Queen Elizabeth, Energy Caps, Verici DX, Equals and Paypoint

The sad death of Queen Elizabeth reminds me of my own mother’s death at the age of 100. They looked similar in later life. Both managed to die in their own home which is the best place from which to leave. Will Charles III make a good king? We will have to wait and see but his name is not propitious bearing in mind the track record of the previous two. As I am not a monarchist I will say no more.

It was interesting to see an open coal fire in use in the photographs of Liz Truss with the Queen. Balmoral does not have central heating apparently while Buckingham Palace does have a CHP plant. But the bill to run the later was about half a million pounds per annum before the projected price increases. So King Charles might welcome Truss’s announcement to cap the maximum price of gas and electricity.

This is a cap on prices, not on overall cost so people with big houses with large gas consumption will still pay more. But at least it will replace the OFGEM price cap which was an irrational policy that would not encourage people to reduce energy consumption. Fracking is also being permitted to boost local gas production.

Truss did not give in to calls for this largess to be funded through a windfall tax. She said this would undermine the national interest by discouraging the very investment we need to secure home-grown energy supplies. You can’t tax your way to growth she said. So it will be funded by more Government debt in essence.

Is this wise? I believe it is the lesser of evils as it will help to bring inflation under control which is essential to keep the economy healthy and avoid a severe recession. These decisions by Truss and her new cabinet are positive in my view and should help the stock market.

But she is still committed to net zero by 2050 which is simply an unrealistic and unachievable objective.

I attended a couple of interesting results webinars this week.
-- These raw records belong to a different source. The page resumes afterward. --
-- ==== Sys2Proof/Decode.lean ====
section
/-! DEFINITION. The decoder and the encoder (spec/30_encoding.md R300 to R302, R320 to R331, R350, R390), and
the byte-order and bit helpers they and the machine use (R11, R12, R207). -/

namespace Sys2Proof

/-! ## Bits and bytes -/

/-- `hi:lo`, the 16-bit value of two bytes (R11). -/
def hiLo (hi lo : Byte) : Word := hi ++ lo

/-- The low byte of a word, `v[7:0]`. -/
def loByte (w : Word) : Byte := w.setWidth 8

/-- The high byte of a word, `v[15:8]`. -/
def hiByte (w : Word) : Byte := (w >>> 8).setWidth 8

/-- `zext_16` (R12). -/
def zext16 (b : Byte) : Word := b.setWidth 16

/-- `sext_16` (R12). -/
def sext16 (b : Byte) : Word := b.signExtend 16

/-! ## The descriptor table -/

/-- The twelve addressing modes, under the names of the table's "format" column. The accumulator form is the
implied mode (R320). -/
inductive Mode where
  | implied
  | immediate
  | zeropage
  | zeropageX
  | zeropageY
  | absolute
  | absoluteX
  | absoluteY
  | relative
  | indirect
  | indexedIndirectX
  | indirectIndexedY
  deriving DecidableEq, Repr

/-- The operation of a descriptor: the 56 mnemonics of R351 and the illegal no-op. -/
inductive Mnemonic where
  | lda | ldx | ldy | sta | stx | sty
  | tax | tay | txa | tya | tsx | txs | pha | php | pla | plp
  | adc | sbc | cmp | cpx | cpy | inc | inx | iny | dec | dex | dey
  | and | ora | eor | bit | asl | lsr | rol | ror
  | jmp | jsr | rts | rti | brk
  | bcc | bcs | beq | bmi | bne | bpl | bvc | bvs
  | clc | sec | cli | sei | cld | sed | clv | nop
  | illegal
  deriving DecidableEq, Repr

/-- "(mnemonic, opcode-function, addressing-mode-function, base-cycle-count)" (spec/30 introduction, R302). -/
structure Descriptor where
  op : Mnemonic
  mode : Mode
  base : Nat
  deriving DecidableEq, Repr

/-- An illegal cell of the map: a one-byte no-op (R390). Its count is the parameter `ILLEGAL_CYCLES` of the opcode
byte, which `Instr.baseCycles` takes from `Params` (R340, D5); the map holds that parameter's default. -/
def ill : Descriptor := ⟨.illegal, .implied, 2⟩

/-- Opcodes 0x00 to 0x0F (R350, row 0x). -/
def opcodeRow0 : List Descriptor :=
  [⟨.brk, .implied, 7⟩, ⟨.ora, .indexedIndirectX, 6⟩, ill, ill,
   ill, ⟨.ora, .zeropage, 3⟩, ⟨.asl, .zeropage, 5⟩, ill,
   ⟨.php, .implied, 3⟩, ⟨.ora, .immediate, 2⟩, ⟨.asl, .implied, 2⟩, ill,
   ill, ⟨.ora, .absolute, 4⟩, ⟨.asl, .absolute, 6⟩, ill]

/-- Opcodes 0x10 to 0x1F (R350, row 1x). -/
def opcodeRow1 : List Descriptor :=
  [⟨.bpl, .relative, 2⟩, ⟨.ora, .indirectIndexedY, 5⟩, ill, ill,
   ill, ⟨.ora, .zeropageX, 4⟩, ⟨.asl, .zeropageX, 6⟩, ill,
   ⟨.clc, .implied, 2⟩, ⟨.ora, .absoluteY, 4⟩, ill, ill,
   ill, ⟨.ora, .absoluteX, 4⟩, ⟨.asl, .absoluteX, 7⟩, ill]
The first was from Verici DX (VRCI) who provide pre and post diagnostic technology for kidney transplants to avoid rejection. This is a subject in which I have a strong interest as a transplant patient and I do hold the shares which were acquired free as a scrip dividend when they spun off from EKF. The company is making progress but revenue is some way off and profits impossible to forecast so I would not purchase the shares at this time.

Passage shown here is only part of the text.